Big Data 220 - Data Warehouse Introduction

In 1988, IBM first introduced the concept of “Information Warehouse” when facing increasingly scattered enterprise information systems and growing data silo problems.

In 1991, a significant milestone arrived in the data warehouse field. Bill Inmon, known as the “father of data warehouse,” published the groundbreaking book “Building the Data Warehouse.” This book was the first to systematically define the concept of data warehouse.

Four Characteristics of Data Warehouse

1. Subject Oriented

A subject is an abstract concept, a high-level synthesis and classification of data in enterprise information systems for analysis and utilization. Logically, it corresponds to analysis objects involving a macroscopic analysis area in an enterprise.

Data organization oriented to subjects is one of the core characteristics of data warehouses. It organizes data by business subjects rather than specific applications.

2. Integrated

Data warehouse data sources are very broad, usually including:

  • Internal data sources: Multiple business system databases within the enterprise such as ERP, CRM, SCM, various operational data files, user behavior logs, internal document data
  • External data sources: Data from third-party data vendors, public datasets, social media data, industry reports and market research data

The main differences between operational data and analytical data are data characteristic differences, data integration challenges, and data transformation processes. Data transformation processes include data cleaning, data conversion, data integration, and data loading, using ETL (Extract-Transform-Load) or ELT (Extract-Load-Transform) workflows.

3. Non-Volatile

Data in the data warehouse reflects historical data content over a considerable period of time, a collection of database snapshots at different points in time, and derived data compiled and aggregated based on these snapshots.

Data stability is primarily relative to applications. Users of data warehouses mostly perform data queries or complex mining. Once data enters the data warehouse, it is generally retained for a relatively long time.

4. Time Variant

Data warehouse contains historical data at various granularities. Data in the data warehouse may relate to specific dates, days, months, quarters, or years.

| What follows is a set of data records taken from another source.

-- ==== Sys2Proof/Certificates/Slice0/Obligations.lean ====
section
/-!
DEFINITION. The statements for the provers. Each says which rules of spec/ it follows. Completes c s changed Q reads: command c goes on
from s to a next state of which Q holds, and every part of the state outside changed is left as it was (Sys2Proof/Safety.lean).
-/

open Sys2Proof Sys2Proof.Machine

/-! ### The machine -/

/-- A step takes the command at the front of the queue and runs it on the state with the queue's rest. -/
def Obligations.StepRunsFront : Prop :=
  ∀ (c : Instr) (rest : List Instr) (s : State),
    step { s with pending := c :: rest } = exec c { s with pending := rest }

/-- The state in which power-on reset is held meets the invariant of the machine. -/
def Obligations.ResetMeetsInvariant : Prop := State.reset.wf

/-- What power-on reset leaves (R14, R81, R109, R389, R393, R471): every channel DISABLED, no request, no error
record, the map of rows to presses, every cage EMPTY and absent, the aux image invalid, and the identity of R1 in the
registers. -/
def Obligations.ResetState : Prop :=
  State.reset.pending = []
    ∧ (∀ c, chan c State.reset = {}) ∧ (chan 0 State.reset).state = .disabled
    ∧ State.reset.power.por = true ∧ State.reset.power.ready = false
    ∧ State.reset.fabric.reqs = [] ∧ State.reset.errors.count = 0 ∧ State.reset.aux.imageValid = false
    ∧ fget GLB_PRESS_MAP.group0 State.reset = 0 ∧ fget GLB_PRESS_MAP.group1 State.reset = 1
    ∧ fget GLB_PRESS_MAP.group2 State.reset = 2 ∧ fget GLB_PRESS_MAP.group3 State.reset = 3
    ∧ reservePress State.reset = 4
    ∧ (∀ r, rowEnabled r State.reset = false)
    ∧ (∀ c, (cage c State.reset).state = 0 ∧ (cage c State.reset).present = false)
    ∧ viewed GLB_IDENT.reg.off ⟨GLB_IDENT.reg, 1, 4, 0, 0, 0, 0, .p⟩ State.reset = 0x4E5A2560#32
    ∧ viewed GLB_ISSUE.reg.off ⟨GLB_ISSUE.reg, 1, 4, 0, 0, 0, 0, .p⟩ State.reset = 0x00000B00#32

/-- Every step keeps the invariant of the machine, whatever command is at the front of the queue. -/
def Obligations.StepKeepsInvariant : Prop :=
  ∀ s t : State, s.wf → step s = .next t → t.wf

Although data warehouses don’t modify data, this doesn’t mean data warehouse data is forever unchanging. Data in the data warehouse also needs updating to meet decision-making needs:

  • Data warehouse data timeframe is generally much longer than operational data timeframe
  • Business systems store current data, while data warehouse stores historical data
  • Data in data warehouse is appended in time order, all with time attributes

Data Warehouse Functions

  • Integrate enterprise business data to establish a unified data center
  • Generate business reports to understand enterprise operations
  • Provide data support for enterprise operations and decisions
  • Can serve as data sources for various businesses, forming a virtuous cycle of business data mutual feedback
  • Analyze user behavior data, use data mining to reduce investment costs and improve investment effects
  • Develop data products to directly or indirectly generate profits for the enterprise

Database Comparison: OLTP vs OLAP

The difference between databases and data warehouses actually compares OLTP with OLAP.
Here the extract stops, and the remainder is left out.